I dunno... I think sometimes things got like that because a lot of people were forced to confront their own mortality for the first time. Realistically though, I learned that people are just selfish and self-centered assholes whose only concern is themselves. I remember being scared before Covid finally hit and we were doing daily briefings and these crazy videos were coming out of China and Italy. I was and still am immunocompromised, and was given the option to go and do admin work. My family and doctors were all worried that I might get and die, even. But I made the decision to stay and said I wouldn't run from doing the right thing. But to look back at it all just 4 or 5 years past, I'm just disappointed. All that work and to witness all that suffering just have society at large tell you you're a liar, evil, a murderer. To hardly have even the government behind your back during a pandemic. When another pandemic hits, I'm not sticking around again. I've been through it once and that was enough for me. I'll sit at home this next time around.

AhavaZahara on May 24th, 2025 at 20:35 UTC »

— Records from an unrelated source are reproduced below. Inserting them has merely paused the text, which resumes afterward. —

-- ==== Sys2Proof/Proofs/Ordered.lean ====
section
/-! The register file stays in order: for each function of the machine, that it leaves the order of the register file as it is (`Ordered`,
Frame.lean), and from that the invariant of O58 and O59. Registers are written by `Tbl.put` alone, which adds at most one number to those listed:
it neither orders a table nor takes it out of order (`Tbl.rising_put`), so the laws are equivalences, and `simp` follows a meaning from the state it
answers back to the state it began with. Only the starts filter the register file (`State.startBase`), which can put a state in order that was not:
their laws, and those of the functions that start, say one direction. A law takes a choice apart (`ordered_ite_iff`, `split`) and follows the calls
of each branch by their laws. -/

namespace Sys2Proof

/-- The numbers of a table rise strictly: each is listed once. -/
def Tbl.Rising {α : Type} (t : Tbl α) : Prop := t.Pairwise fun a b => a.1 < b.1

theorem Tbl.rising_nil {α : Type} : Tbl.Rising ([] : Tbl α) := List.Pairwise.nil

theorem Tbl.rising_cons {α : Type} {e : Nat × α} {t : Tbl α} : Tbl.Rising (e :: t) ↔ (∀ x ∈ t, e.1 < x.1) ∧ Tbl.Rising t :=
  List.pairwise_cons

/-- The numbers of a table with one put in: the one put in, and those that were listed. -/
theorem Tbl.exists_mem_put {α : Type} (t : Tbl α) (k : Nat) (v : α) (n : Nat) :
    (∃ x ∈ Tbl.put t k v, x.1 = n) ↔ n = k ∨ ∃ x ∈ t, x.1 = n := by
  induction t with
  | nil => simp [Tbl.put, eq_comm]
  | cons e r ih =>
    simp only [Tbl.put]
    split
    · subst_vars; simp [eq_comm]
    · split
      · simp [eq_comm]
      · simp only [List.mem_cons, exists_eq_or_imp, ih]
        tauto

theorem Tbl.forall_lt_put {α : Type} (t : Tbl α) (k : Nat) (v : α) (n : Nat) :
    (∀ x ∈ Tbl.put t k v, n < x.1) ↔ n < k ∧ ∀ x ∈ t, n < x.1 := by
  have h := Tbl.exists_mem_put t k v
  constructor
  · intro a
    refine ⟨?_, fun x hx => ?_⟩
    · obtain ⟨y, hy, e⟩ := (h k).2 (.inl rfl)
      exact e ▸ a y hy
    · obtain ⟨y, hy, e⟩ := (h x.1).2 (.inr ⟨x, hx, rfl⟩)
      exact e ▸ a y hy
  · rintro ⟨hk, a⟩ x hx
    rcases (h x.1).1 ⟨x, hx, rfl⟩ with e | ⟨y, hy, e⟩
    · exact e ▸ hk
    · exact e ▸ a y hy

/-- A value put in neither orders a table nor takes it out of order. -/
@[simp] theorem Tbl.rising_put {α : Type} (t : Tbl α) (k : Nat) (v : α) : Tbl.Rising (Tbl.put t k v) ↔ Tbl.Rising t := by
  induction t with
  | nil => simp [Tbl.put, Tbl.rising_cons, Tbl.rising_nil]
  | cons e r ih =>
    simp only [Tbl.put]
    split
    case isTrue h => simp [Tbl.rising_cons, h]
    case isFalse h =>
      split
      case isTrue hk =>
        simp only [Tbl.rising_cons, List.mem_cons, forall_eq_or_imp, and_iff_right_iff_imp]
        exact fun a => ⟨hk, fun x hx => hk.trans (a.1 x hx)⟩
      case isFalse hk =>
        rw [Tbl.rising_cons, Tbl.rising_cons, ih, Tbl.forall_lt_put]
        simp only [and_congr_left_iff, and_iff_right_iff_imp]
        intros; omega

/-- Values put in one after the other, each made of an entry of a list. -/
@[simp] theorem Tbl.rising_foldl_put {α β : Type} (l : List β) (k : β → Nat) (v : β → α) (t : Tbl α) :
    Tbl.Rising (l.foldl (fun t x => Tbl.put t (k x) (v x)) t) ↔ Tbl.Rising t := by
  induction l generalizing t with
  | nil => rfl
  | cons x r ih => exact (ih _).trans (Tbl.rising_put _ _ _)

theorem Tbl.Rising.filter {α : Type} {t : Tbl α} (h : Tbl.Rising t) (p : Nat × α → Bool) : Tbl.Rising (t.filter p) :=
  List.Pairwise.filter p h

end Sys2Proof

namespace Sys2Proof.Machine

/-- An outcome is a next state whose register file is in order. -/
def OrderedNext (o : Host.Outcome State Fault Refusal) : Prop := ∃ t, o = .next t ∧ Ordered t

variable {x : State}

@[simp] theorem rising_regs : Tbl.Rising x.regs ↔ Ordered x := Iff.rfl

/-- Whether a state is in order is a matter of its register file alone. -/
@[simp] theorem ordered_mk (vpending : List Instr) (vregs : Tbl DWord) (vout : List Output) (vfree : Nat) (vtim : TimeBase) (vpol : Policy)
    (vports : Tbl Port) (vlinks : Tbl LinkEnd) (vside : Sideband) (vdevs : Tbl Device) (vctxs : Tbl CtxSlot) (vcmgr : CtxMgr) (vtxns : List Txn)
    (vrings : Tbl Ring) (ventries : List Entry) (vcmds : List CmdRec) (vsched : Sched) (vdeal : Dealer) (vslices : Tbl Slice) (vicu : Icu)
    (vpool : List Host.Cell) (vpwr : Power) (vtwin : Twin) (vsmp : Sample) (vaudit : Audit) (vmov : Mover) (vhlt : Health) (vaer : Aer)
    (vind : Option Nat) :
    Ordered (State.mk vpending vout vfree vregs vtim vpol vports vlinks vside vdevs vctxs vcmgr vtxns vrings ventries
      vcmds vsched vdeal vslices vicu vpool vpwr vtwin vsmp vaudit vmov vhlt vaer vind) ↔ Tbl.Rising vregs := Iff.rfl

@[simp] theorem orderedNext_next : OrderedNext (.next x) ↔ Ordered x := by simp [OrderedNext]

@[simp] theorem ordered_ite (c : Prop) [Decidable c] (a b : State) : Ordered (if c then a else b) ↔ if c then Ordered a else Ordered b := by
  split <;> rfl

@[simp] theorem orderedNext_ite (c : Prop) [Decidable c] (a b : Host.Outcome State Fault Refusal) :
    OrderedNext (if c then a else b) ↔ if c then OrderedNext a else OrderedNext b := by
  split <;> rfl

@[simp] theorem ordered_foldl {α : Type} {f : State → α → State} (l : List α) (hf : ∀ y a, Ordered (f y a) ↔ Ordered y) :
    Ordered (l.foldl f x) ↔ Ordered x := by
  induction l generalizing x with
  | nil => rfl
  | cons a r ih => exact ih.trans (hf x a)

theorem ordered_foldl_fst {α β : Type} {f : State × β → α → State × β} (l : List α) {w : State × β}
    (hf : ∀ v a, Ordered (f v a).1 ↔ Ordered v.1) : Ordered (l.foldl f w).1 ↔ Ordered w.1 := by
  induction l generalizing w with
  | nil => rfl
  | cons a r ih => exact ih.trans (hf w a)

@[simp] theorem ordered_foldr {α : Type} {f : α → State → State} (l : List α) (hf : ∀ a y, Ordered (f a y) ↔ Ordered y) :
    Ordered (l.foldr f x) ↔ Ordered x := by
  induction l with
  | nil => rfl
  | cons a r ih => exact (hf a _).trans ih

/-- Both branches of a choice are in order just where `p` holds, and so is the choice. -/
theorem ordered_ite_iff {c : Prop} [Decidable c] {a b : State} {p : Prop} (ha : Ordered a ↔ p) (hb : Ordered b ↔ p) :
    Ordered (if c then a else b) ↔ p := by
  split <;> assumption

theorem orderedNext_ite_iff {c : Prop} [Decidable c] {a b : Host.Outcome State Fault Refusal} {p : Prop} (ha : OrderedNext a ↔ p)
    (hb : OrderedNext b ↔ p) : OrderedNext (if c then a else b) ↔ p := by
  split <;> assumption

theorem Ordered.congr {y : State} (h : Ordered x) (e : y.regs = x.regs) : Ordered y := by
  unfold Ordered
  rw [e]
  exact h

theorem ordered_of_ite {c : Prop} [Decidable c] {a b : State} (ha : Ordered a) (hb : Ordered b) : Ordered (if c then a else b) := by
  split <;> assumption

/-! ### Machine/Ops.lean -/

@[simp] theorem State.wr_ordered (r i v) : Ordered (State.wr x r i v) ↔ Ordered x := by
  unfold State.wr
  simp

@[simp] theorem State.fsetN_ordered (f i v) : Ordered (State.fsetN x f i v) ↔ Ordered x :=
  wr_ordered ..

@[simp] theorem State.fset_ordered (f v) : Ordered (State.fset x f v) ↔ Ordered x :=
  fsetN_ordered ..

@[simp] theorem State.countN_ordered (f i k) : Ordered (State.countN x f i k) ↔ Ordered x :=
  fsetN_ordered ..

@[simp] theorem State.count_ordered (f) : Ordered (State.count x f) ↔ Ordered x :=
  countN_ordered ..

@[simp] theorem State.raiseN_ordered (f i) : Ordered (State.raiseN x f i) ↔ Ordered x :=
  fsetN_ordered ..

@[simp] theorem State.raise_ordered (f) : Ordered (State.raise x f) ↔ Ordered x :=
  raiseN_ordered ..

@[simp] theorem State.emit_ordered (o) : Ordered (State.emit x o) ↔ Ordered x :=
  Iff.rfl

@[simp] theorem State.emits_ordered (os) : Ordered (State.emits x os) ↔ Ordered x :=
  Iff.rfl

@[simp] theorem State.draw_ordered : Ordered (State.draw x) ↔ Ordered x :=
  Iff.rfl

@[simp] theorem State.answer_ordered (w) : Ordered (State.answer x w) ↔ Ordered x :=
  emit_ordered ..

@[simp] theorem State.clearingRead_ordered (r sh i both) : Ordered (State.clearingRead x r sh i both) ↔ Ordered x := by
  unfold State.clearingRead
  simp

@[simp] theorem State.whenReady_ordered (o) (ho : OrderedNext o ↔ Ordered x) : OrderedNext (State.whenReady x o) ↔ Ordered x := by
  unfold State.whenReady
  repeat' first | with_reducible apply orderedNext_ite_iff | simp [ho]

@[simp] theorem State.readReady_ordered (o) (ho : OrderedNext o ↔ Ordered x) : OrderedNext (State.readReady x o) ↔ Ordered x := by
  unfold State.readReady
  repeat' first | with_reducible apply orderedNext_ite_iff | simp [ho]

@[simp] theorem State.onPort_ordered (p f) : Ordered (State.onPort x p f) ↔ Ordered x :=
  Iff.rfl

@[simp] theorem State.onLink_ordered (l f) : Ordered (State.onLink x l f) ↔ Ordered x :=
  Iff.rfl

@[simp] theorem State.onDev_ordered (d f) : Ordered (State.onDev x d f) ↔ Ordered x :=
  Iff.rfl

@[simp] theorem State.onRing_ordered (r f) : Ordered (State.onRing x r f) ↔ Ordered x :=
  Iff.rfl

@[simp] theorem State.onSlice_ordered (n f) : Ordered (State.onSlice x n f) ↔ Ordered x :=
  Iff.rfl

@[simp] theorem State.onVector_ordered (e f) : Ordered (State.onVector x e f) ↔ Ordered x :=
  Iff.rfl

@[simp] theorem State.onCtx_ordered (eph f) : Ordered (State.onCtx x eph f) ↔ Ordered x := by
  unfold State.onCtx
  split <;> simp

@[simp] theorem State.onTim_ordered (f) : Ordered (State.onTim x f) ↔ Ordered x :=
  Iff.rfl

My uncle died from Covid in those early days. He was 52 and healthy, but he was in a rehab center after major surgery (he broke his back mountain biking). They wouldn't let him out. They wouldn't let us in. Half of the facility were vulnerable, elderly residents, and when Covid came, it spread like wildfire.

It feels like purple have no memory of those early months. The pre-vaccine days.

I talk about him quite a bit. He was like a brother to me. More than a few times, when I mentioned how he died, people have said, "Yeah, but what did he really die of? No one died from just Covid. They lied to us about that. I hope you didn't get the vaccine...."

It's been 5 years and history is already being erased. Those of us who still grieve feel dismissed, gaslighted, angry, and so so disappointed in our fellow Americans.

Wish you were still here, Uncle Ron. No one deserved to die like that.